→ **WORK ORDER**: Below are lines of data; restate word for word those running from the line containing "obtain ⟨hc, hw⟩" to the line containing "simp [hqueue]", inclusive, and no others.

[Stored items]
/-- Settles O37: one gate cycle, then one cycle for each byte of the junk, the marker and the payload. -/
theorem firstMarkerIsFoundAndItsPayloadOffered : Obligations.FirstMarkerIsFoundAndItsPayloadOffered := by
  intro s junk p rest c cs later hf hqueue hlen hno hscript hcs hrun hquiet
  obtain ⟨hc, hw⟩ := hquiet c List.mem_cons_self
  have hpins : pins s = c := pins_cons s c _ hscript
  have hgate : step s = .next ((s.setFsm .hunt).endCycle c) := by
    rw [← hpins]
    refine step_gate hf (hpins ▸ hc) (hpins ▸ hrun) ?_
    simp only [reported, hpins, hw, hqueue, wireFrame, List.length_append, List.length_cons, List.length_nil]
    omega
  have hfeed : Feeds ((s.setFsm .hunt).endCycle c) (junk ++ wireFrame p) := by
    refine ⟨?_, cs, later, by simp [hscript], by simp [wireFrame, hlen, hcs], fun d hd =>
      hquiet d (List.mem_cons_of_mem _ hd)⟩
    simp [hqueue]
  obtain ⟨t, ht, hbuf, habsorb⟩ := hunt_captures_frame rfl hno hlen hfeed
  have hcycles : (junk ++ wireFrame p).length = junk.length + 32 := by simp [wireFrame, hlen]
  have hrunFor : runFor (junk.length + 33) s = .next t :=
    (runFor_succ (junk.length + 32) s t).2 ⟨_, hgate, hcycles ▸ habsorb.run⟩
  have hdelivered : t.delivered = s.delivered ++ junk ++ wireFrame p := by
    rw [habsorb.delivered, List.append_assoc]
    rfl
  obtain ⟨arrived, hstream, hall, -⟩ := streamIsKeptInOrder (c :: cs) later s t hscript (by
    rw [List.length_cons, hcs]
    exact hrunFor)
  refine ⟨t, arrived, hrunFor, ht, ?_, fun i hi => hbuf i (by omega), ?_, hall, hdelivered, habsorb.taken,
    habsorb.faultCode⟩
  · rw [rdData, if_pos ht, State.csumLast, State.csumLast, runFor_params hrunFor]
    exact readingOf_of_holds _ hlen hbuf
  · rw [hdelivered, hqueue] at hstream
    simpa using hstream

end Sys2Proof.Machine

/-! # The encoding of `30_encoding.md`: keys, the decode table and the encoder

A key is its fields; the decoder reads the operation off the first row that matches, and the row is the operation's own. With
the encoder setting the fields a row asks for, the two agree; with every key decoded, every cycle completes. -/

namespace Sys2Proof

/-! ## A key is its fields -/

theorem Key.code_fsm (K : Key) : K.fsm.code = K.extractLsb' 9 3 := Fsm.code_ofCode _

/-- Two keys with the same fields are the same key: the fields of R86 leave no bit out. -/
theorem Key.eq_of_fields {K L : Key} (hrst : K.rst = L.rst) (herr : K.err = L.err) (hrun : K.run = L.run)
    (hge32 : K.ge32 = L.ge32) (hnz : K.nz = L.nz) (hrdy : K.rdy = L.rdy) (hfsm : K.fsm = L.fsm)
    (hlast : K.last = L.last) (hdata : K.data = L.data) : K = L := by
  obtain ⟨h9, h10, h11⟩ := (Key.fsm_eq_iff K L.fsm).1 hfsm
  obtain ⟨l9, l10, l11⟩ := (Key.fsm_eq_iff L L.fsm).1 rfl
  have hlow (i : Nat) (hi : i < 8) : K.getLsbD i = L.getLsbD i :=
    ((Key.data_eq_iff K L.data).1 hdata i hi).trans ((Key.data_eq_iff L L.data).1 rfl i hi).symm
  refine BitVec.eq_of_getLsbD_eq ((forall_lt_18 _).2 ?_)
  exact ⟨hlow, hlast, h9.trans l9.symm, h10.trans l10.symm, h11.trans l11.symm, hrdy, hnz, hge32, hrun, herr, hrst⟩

==

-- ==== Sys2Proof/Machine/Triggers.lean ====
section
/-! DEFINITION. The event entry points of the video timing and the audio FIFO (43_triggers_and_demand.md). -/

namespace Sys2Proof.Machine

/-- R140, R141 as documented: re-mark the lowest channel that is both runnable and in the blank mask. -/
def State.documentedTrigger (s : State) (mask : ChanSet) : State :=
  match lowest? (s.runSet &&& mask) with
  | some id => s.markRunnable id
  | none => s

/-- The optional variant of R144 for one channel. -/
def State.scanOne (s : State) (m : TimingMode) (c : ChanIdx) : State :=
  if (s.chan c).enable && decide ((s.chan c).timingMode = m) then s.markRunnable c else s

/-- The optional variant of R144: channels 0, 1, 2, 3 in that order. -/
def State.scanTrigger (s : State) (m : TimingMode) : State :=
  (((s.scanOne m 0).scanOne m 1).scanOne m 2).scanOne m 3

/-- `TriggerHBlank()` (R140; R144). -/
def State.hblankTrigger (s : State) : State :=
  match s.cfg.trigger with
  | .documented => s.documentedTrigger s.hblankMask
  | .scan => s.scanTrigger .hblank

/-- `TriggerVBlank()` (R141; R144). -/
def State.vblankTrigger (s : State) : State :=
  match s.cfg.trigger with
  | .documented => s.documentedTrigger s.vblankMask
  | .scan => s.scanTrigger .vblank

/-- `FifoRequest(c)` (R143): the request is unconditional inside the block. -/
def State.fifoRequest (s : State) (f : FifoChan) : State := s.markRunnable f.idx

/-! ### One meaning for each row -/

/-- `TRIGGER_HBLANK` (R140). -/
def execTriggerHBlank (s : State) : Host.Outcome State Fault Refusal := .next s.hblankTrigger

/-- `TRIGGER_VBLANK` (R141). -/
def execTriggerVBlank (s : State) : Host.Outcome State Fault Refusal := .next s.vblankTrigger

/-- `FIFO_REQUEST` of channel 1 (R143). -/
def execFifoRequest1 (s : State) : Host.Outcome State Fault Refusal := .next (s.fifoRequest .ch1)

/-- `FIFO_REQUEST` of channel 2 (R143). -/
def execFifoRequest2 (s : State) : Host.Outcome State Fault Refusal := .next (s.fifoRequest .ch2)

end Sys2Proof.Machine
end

--

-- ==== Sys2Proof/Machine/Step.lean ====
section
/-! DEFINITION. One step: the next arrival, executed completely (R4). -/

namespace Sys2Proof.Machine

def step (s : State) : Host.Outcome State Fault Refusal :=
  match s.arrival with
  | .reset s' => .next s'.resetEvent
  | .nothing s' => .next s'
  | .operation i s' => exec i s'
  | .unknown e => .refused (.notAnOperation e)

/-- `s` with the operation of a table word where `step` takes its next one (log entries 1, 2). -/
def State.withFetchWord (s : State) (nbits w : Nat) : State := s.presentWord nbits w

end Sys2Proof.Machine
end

→ **RESPONSE TO THE TASK**:
  obtain ⟨hc, hw⟩ := hquiet c List.mem_cons_self
  have hpins : pins s = c := pins_cons s c _ hscript
  have hgate : step s = .next ((s.setFsm .hunt).endCycle c) := by
    rw [← hpins]
    refine step_gate hf (hpins ▸ hc) (hpins ▸ hrun) ?_
    simp only [reported, hpins, hw, hqueue, wireFrame, List.length_append, List.length_cons, List.length_nil]
    omega
  have hfeed : Feeds ((s.setFsm .hunt).endCycle c) (junk ++ wireFrame p) := by
    refine ⟨?_, cs, later, by simp [hscript], by simp [wireFrame, hlen, hcs], fun d hd =>
      hquiet d (List.mem_cons_of_mem _ hd)⟩
    simp [hqueue]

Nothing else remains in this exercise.